Patients with ESRD have an increased risk of premature cardiovascular mortality.1
In contrast to the general population, sudden, presumed arrhythmic, cardiac death, rather than myocardial infarction or heart failure, is the most common cause of death.22,23
Modification of traditional risk factors (eg, dyslipidemia) does not alter prognosis significantly,24,25
and reversal of LVH (the most common abnormality of uremic cardiomyopathy) is difficult.6
Alternative, potentially reversible, myocardial abnormalities have been sought to provide a target for intervention that may decrease cardiovascular death in this patient population.
Against this background, we prospectively assessed the effect of additional myocardial abnormalities and clinical history on survival in a cohort of ESRD patients with LVH. In particular, we investigated the prognostic effect of LAV, which has been shown previously using echocardiography as an independent predictor of death in dialysis patients.26
LAV can be calculated reliably from 2-dimensional echocardiography and CMR measurements.14,15
We restricted this study to patients with LVH to identify other potentially modifiable characteristics that predict death in patients with ESRD and established uremic cardiomyopathy.
Elevated LAV (higher than the median) was less common in male patients. This differs from previous studies that have shown removal of sex-related differences in LAV when corrected for body size. Neither sex nor BSA had an effect on survival in our analyses. There was no significant difference in cardiovascular disease history between groups (greater or less than median LAV). Furthermore, heart rate, LVEF, LVMi, and left ventricle chamber size (at end-diastole and end-systole) were similar in both groups. This suggests that left atrial size was not a marker of reduced diastolic filling time or impaired left ventricular systolic emptying.

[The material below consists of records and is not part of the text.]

/-- The next place of the ring that holds a healthy sector, from a place on. -/
def Ledger.nextPos (g : Ledger) (pos : Nat) : Nat :=
  let order := (List.range 1152).map (fun k => (pos + k) % 1152)
  (order.find? (fun p => !(g.gone.contains p))).getD pos

/-- A LEDGER record: event, sector, its program count (R528). -/
def Device.ledgerRecord (d : Device) (ev sector : Nat) : Device :=
  d.record { seq := 0, time := 0, type := 0x0060, source := 108, cls := 0, pageId := Page.idWord .ledger 0,
             detail := ev :: (leBytes 2 sector ++ leBytes 5 (KMap.get d.ldg.counts 0 sector)) } []

/-- No healthy sector remains: WORN for the life of the device; what is queued goes to the last-words ring (R533). -/
def Device.ledgerWorn (d : Device) : Device :=
  let q := d.ldg.queue
  let d := (d.setReg LEDGER.LDG_STAT.WORN 1).evt LEDGER.flag.WORN
  { d with ldg := q.foldl (fun (g : Ledger) r => g.pushLast { r with volatileRec := true }) { d.ldg with queue := [] } }

/-- The ledger is sealed: what is still queued goes to the last-words ring, with the last SEQ (R535). -/
def Device.seals (d : Device) : Device :=
  let q := d.ldg.queue
  let d := (d.setReg LEDGER.LDG_STAT.SEALED 1).evt LEDGER.flag.SEALED
  { d with ldg := q.foldl (fun (g : Ledger) r => g.pushLast { r with seq := 2 ^ 64 - 1, volatileRec := true }) { d.ldg with queue := [] } }

/-- The sector at a place retires: a spare takes its place, or the ring shrinks (R532). -/
def Device.retireSector (d : Device) (pos : Nat) : Device :=
  let g := d.ldg
  let sec := g.sectorAt pos
  let d := { d with ldg := { g with retired := g.retired ++ [sec] } }
  let d := (d.countSat LEDGER.SECTORS_RETIRED.COUNT).evt LEDGER.flag.SECTOR_RETIRED
  if g.sparesUsed < 384 then
    let d := { d with ldg := { d.ldg with ring := KMap.put d.ldg.ring pos (1152 + g.sparesUsed), sparesUsed := g.sparesUsed + 1 } }
    let d := (d.setReg LEDGER.LDG_STAT.SPARES_LEFT (383 - g.sparesUsed)).ledgerRecord 0 sec
    if g.sparesUsed = 383 then (d.evt LEDGER.flag.SPARES_EXHAUSTED).ledgerRecord 1 sec else d
  else
    let gone := d.ldg.gone ++ [pos]
    let d := { d with ldg := { d.ldg with gone := gone } }
    let d := (d.setReg LEDGER.LDG_STAT.ACTIVE (1152 - gone.length)).ledgerRecord 0 sec
    if gone.length < 1152 then
      let p := d.ldg.nextPos (pos + 1)
      { d with ldg := { d.ldg with pos := p, slot := 0 } }
    else d.ledgerWorn

/-- The writer moves to the next slot, and after 64 records to the next healthy sector (R523). -/
def Ledger.advance (g : Ledger) : Ledger :=
  if g.slot < 63 then { g with slot := g.slot + 1 } else { g with slot := 0, pos := g.nextPos (g.pos + 1) }

/-- The writer programs and verifies the record at the front of its queue (R524, R525). A record whose verify fails stays in front, for the
sector that takes the place. A record with the last SEQ seals the ledger (R535). -/
def Device.programmed (d : Device) (ok : Bool) : Device :=
  match d.ldg.queue with
  | [] => d
  | r :: rest =>
    let g := d.ldg
    let pos := g.pos
    let sec := g.sectorAt pos
    let n := KMap.get g.counts 0 sec + 1
    let d := { d with ldg := { g with counts := KMap.put g.counts sec n } }
    if ok then
      let g := { d.ldg with queue := rest, recs := KMap.put d.ldg.recs (64 * pos + g.slot) r }
      let d := { d with ldg := (g.pushLast r).advance }
      let d := if r.seq = 2 ^ 64 - 1 then d.seals.ledgerRecord 2 sec else d
      if 10 ^ 9 ≤ n then d.retireSector pos else d
    else d.retireSector pos

/-- LEDGER_PROGRAM_DONE: `ok` is the outcome of the verify. -/
def execLedgerProgramDone (ok : Bool) (s : State) : Host.Outcome State Fault Refusal := s.run (fun d => d.programmed ok)

/-! ### Reading the ledger (R537 to R539) -/

/-- The record with a SEQ: 0 OK, 1 NOT_PRESENT, 2 TORN (R529, R539). -/
def Ledger.readSeq (g : Ledger) (seq : Nat) : Nat × Option Record :=
  match (KMap.vals g.recs).find? (fun r => r.seq == seq && !r.torn) with
  | some r => (0, some r)
  | none => if (KMap.vals g.recs).any (fun r => r.seq == seq) then (2, none) else (1, none)

/-- The SEQ of the oldest record held; 0 where none is. -/
def Ledger.oldestSeq (g : Ledger) : Nat :=
  match (KMap.vals g.recs).filter (fun r => !r.torn) with
  | [] => 0
  | r :: rs => rs.foldl (fun n x => min n x.seq) r.seq

/-- A record of the last-words ring, 0 the newest. -/
def Ledger.readLast (g : Ledger) (i : Nat) : Nat × Option Record :=
  match g.lastWords[i]? with
  | some r => (0, some r)
  | none => (1, none)

/-- The words RD_DATA0 to RD_DATA15. -/
def rdData : List Field :=
  [LEDGER.RD_DATA0.DATA, LEDGER.RD_DATA1.DATA, LEDGER.RD_DATA2.DATA, LEDGER.RD_DATA3.DATA, LEDGER.RD_DATA4.DATA, LEDGER.RD_DATA5.DATA,
   LEDGER.RD_DATA6.DATA, LEDGER.RD_DATA7.DATA, LEDGER.RD_DATA8.DATA, LEDGER.RD_DATA9.DATA, LEDGER.RD_DATA10.DATA, LEDGER.RD_DATA11.DATA,
   LEDGER.RD_DATA12.DATA, LEDGER.RD_DATA13.DATA, LEDGER.RD_DATA14.DATA, LEDGER.RD_DATA15.DATA]

/-- A write of RD_CMD with START 1 (R538): the record appears in RD_DATA and START reads 0 again. -/
def Device.rdStart (d : Device) (last : Bool) (index : Nat) : Device :=
  let d := (d.setReg LEDGER.RD_CMD.LAST_WORDS (if last then 1 else 0)).setReg LEDGER.RD_CMD.INDEX index
  let (st, r) := if last then d.ldg.readLast (index % 64) else d.ldg.readSeq (d.regPair LEDGER.RD_SEQ_LO.SEQ LEDGER.RD_SEQ_HI.SEQ)
  let d := d.setReg LEDGER.RD_CMD.RESULT st
  match r with
  | some r => (rdData.zip (chunk 4 16 r.bytes)).foldl (fun (d : Device) e => d.setReg e.1 (ofLe e.2)) d
  | none => d

/-- RD_CMD_START. -/
def execRdCmdStart (last : Bool) (index : Nat) (s : State) : Host.Outcome State Fault Refusal := s.run (fun d => d.rdStart last index)

/-- The words NOTE_DATA0 to NOTE_DATA8, which are bytes 24 to 59 of the note. -/
def noteData : List Field :=
  [LEDGER.NOTE_DATA0.DATA, LEDGER.NOTE_DATA1.DATA, LEDGER.NOTE_DATA2.DATA, LEDGER.NOTE_DATA3.DATA, LEDGER.NOTE_DATA4.DATA,
   LEDGER.NOTE_DATA5.DATA, LEDGER.NOTE_DATA6.DATA, LEDGER.NOTE_DATA7.DATA, LEDGER.NOTE_DATA8.DATA]

/-- A write of NOTE_CMD.APPEND: a NOTE record, at most 100 in one second of the always-on clock (R538). -/
def Device.noteAppend (d : Device) : Device :=
  let sec := d.power.aon / 10 ^ 9
  let g := if d.ldg.noteSecond = sec then d.ldg else { d.ldg with noteSecond := sec, notes := 0 }
  if 100 ≤ g.notes then { d with ldg := g }.countSat LEDGER.NOTES_DROPPED.COUNT
  else
    let d := { d with ldg := { g with notes := g.notes + 1 } }
    let det := noteData.flatMap (fun f => leBytes 4 (d.reg f))
    d.record { seq := 0, time := 0, type := 0x00F0, source := 0xFF, cls := 0, pageId := 0, detail := det } det

/-- NOTE_CMD_APPEND. -/
def execNoteCmdAppend (s : State) : Host.Outcome State Fault Refusal := s.run Device.noteAppend

/-- FT_STAT_ACK: only this clears PEND (R518). -/
def execFtStatAck (s : State) : Host.Outcome State Fault Refusal := s.run (fun d => d.setReg FC.FT_STAT.PEND 0)

/-- A write of FC_TEST with RAISE 1 (R541, R543). A locked page refuses it (R540). A flag raised with another class is a new fault. -/
def Device.fcTest (d : Device) (cls : Nat) : Device :=
  d.rwl .fc 0 true (fun d =>
    let d := d.store FC.FC_TEST.CLASS cls
    let c := FaultClass.ofCode (d.reg FC.FC_TEST.CLASS)
    let d := if d.fc.testCls = c then d else d.dropErr FC.flag.TEST
    { d with fc := { d.fc with testCls := c } }.raise FC.flag.TEST 0 [] [])

/-- FC_TEST_RAISE. -/
def execFcTestRaise (cls : Nat) (s : State) : Host.Outcome State Fault Refusal := s.run (fun d => d.fcTest cls)

/-! ### The management endpoint's ledger commands (R539): they need AUX only -/

/-- Answer an endpoint command. -/
def Device.answerEp (d : Device) (code status : Nat) (data : List Nat) : Device :=
  if d.power.auxOk then d.send (.endpoint code status data) else d

/-- LDG_STAT as a word. -/
def Device.ldgStat (d : Device) : Nat :=
  d.reg LEDGER.LDG_STAT.WORN + 2 * d.reg LEDGER.LDG_STAT.SEALED + 16 * d.reg LEDGER.LDG_STAT.SPARES_LEFT
    + 65536 * d.reg LEDGER.LDG_STAT.ACTIVE

/-- FT_STAT as a word. -/
def Device.ftStat (d : Device) : Nat :=
  d.reg FC.FT_STAT.PEND + 4 * d.reg FC.FT_STAT.ESCALATED + 256 * d.reg FC.FT_STAT.SOURCE

/-- LDG_INFO. -/
def execLdgInfo (s : State) : Host.Outcome State Fault Refusal :=
  s.run (fun d => d.answerEp 0x20 0 (leBytes 8 d.ldg.headSeq ++ leBytes 8 d.ldg.oldestSeq ++ leBytes 4 d.ldgStat ++ leBytes 4 d.ftStat
    ++ leBytes 4 (d.reg LEDGER.RECORDS_LOST.COUNT)))

/-- LDG_READ: up to 4 records over I3C, 3 over SMBus. The status is the worst of the records', and the records that are present follow. -/
def Device.ldgRead (d : Device) (smbus : Bool) (seq n : Nat) : Device :=
  if n = 0 ∨ (if smbus then 3 else 4) < n then d.answerEp 0x21 3 []
  else
    let rs := (List.range n).map (fun i => d.ldg.readSeq (seq + i))
    let st := if rs.any (fun r => r.1 == 2) then 2 else if rs.any (fun r => r.1 == 1) then 1 else 0
    d.answerEp 0x21 st (rs.flatMap (fun r => match r.2 with | some x => x.bytes | none => []))

/-- LDG_READ. -/
def execLdgRead (smbus : Bool) (seq n : Nat) (s : State) : Host.Outcome State Fault Refusal := s.run (fun d => d.ldgRead smbus seq n)

/-- LDG_LAST_WORDS. -/
def Device.ldgLast (d : Device) (i : Nat) : Device :=
  if 64 ≤ i then d.answerEp 0x22 3 []
  else
    let (st, r) := d.ldg.readLast i
    d.answerEp 0x22 st (match r with | some x => x.bytes | none => [])

/-- LDG_LAST_WORDS. -/
def execLdgLastWords (index : Nat) (s : State) : Host.Outcome State Fault Refusal := s.run (fun d => d.ldgLast index)

/-- FC_SNAPSHOT: the Strongbox copy of FC_SUMMARY, its age, and whether it is stale. -/
def Device.fcSnapshot (d : Device) : Device :=
  let stale := !d.strongboxSees
  d.answerEp 0x23 0 (leBytes 16 d.fc.snapshot.toNat ++ leBytes 4 (min ((d.power.aon - d.fc.snapshotAt) / 1000) (2 ^ 32 - 1))
    ++ [if stale then 1 else 0])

In the survival analysis, higher LAV was significantly associated with poorer survival (A). Multivariate analysis also showed that increased LAV/BSA and presence of LVSD independently predicted death in ESRD patients with LVH. As previously demonstrated,17
a clinical history of ischemic heart disease was a significant independent predictor of death, and kidney transplantation was independently associated with significantly improved survival.27
These data confirm previous studies investigating LAV and survival.26
However, in previous studies no analyses were performed in patients with pre-existing myocardial abnormalities. We believe that the strength of this study lies with accurate assessment of LVMi using CMR imaging, which provides an accurate, volume-independent, and reproducible method of measuring LVM.9
In the present study, LAV was not significantly correlated with LVM, suggesting that increased LAV is not caused solely by impaired atrial emptying into a large, poorly compliant, left ventricle. In other patient populations, increased LAVs are considered to reflect the long-term effects of increased ventricular filling pressures.28
Thus, when filling pressures are increased, the atria (like the ventricles) will enlarge in response to pressure and chronic volume overload.29
LAV was not associated with diastolic dysfunction in our population as measured using E:A ratio. We did not obtain tissue Doppler or pulmonary venous blood flow velocity data to fully evaluate diastolic function, and it is likely that diastolic dysfunction is common in ESRD patients with LVH. Thus, we postulate that in ESRD patients with LVH, left atrial enlargement is caused largely by diastolic dysfunction and also chronic fluid overload due to expansion in intravascular volume.
A decrease in LAV has been achieved in patients with mitral valve disease and atrial fibrillation30,31
; however, its effect on overall prognosis is unknown. Whether tight control of fluid volume status in patients with ESRD similarly decreases LAV and mortality will require a controlled clinical trial.
We have previously shown that LVSD is associated with (often asymptomatic) ischemic heart disease and, in turn, poorer survival.4
This presumably is caused by occlusive large-vessel disease and inadequate growth of penetrating epicardial vessels in response to cardiac myocyte hypertrophy. Ventricular action potential propagation and recovery are impaired in the presence of LVH and LVSD, increasing the risk of ventricular re-entrant tachyarrhythmias.32,33
The prognostic benefits of improving systolic function of ESRD patients, using pharmacological approaches or modification of dialysis remain to be assessed.
In contrast to previous studies using echocardiography to assess left ventricular dimensions,34
higher LVMi was not a significant predictor of mortality in this cohort of patients. We have previously shown inaccuracies of echocardiography measurements in patients with ESRD,35
and it is likely that the use of CMR imaging to accurately assess myocardial mass will provide more reliable prognostic information in the future.
We accept that this study has some limitations. Patients recruited to this study were being assessed for kidney transplantation and may not be representative of all patients with ESRD. However, since these patients were considered healthy enough to be considered for a kidney transplant, we believe these results would be relevant to other patients with more significant comorbid conditions. In addition, we obtained limited information regarding ventricular diastolic function in our cohort and hopefully, as more detailed methods (eg, tissue Doppler) are utilized, these data will become available.
In conclusion, in ESRD patients with LVH, increased LAV and the presence of LVSD are independent predictors of death and may provide novel factors that may be amenable to modification to improve cardiovascular prognosis.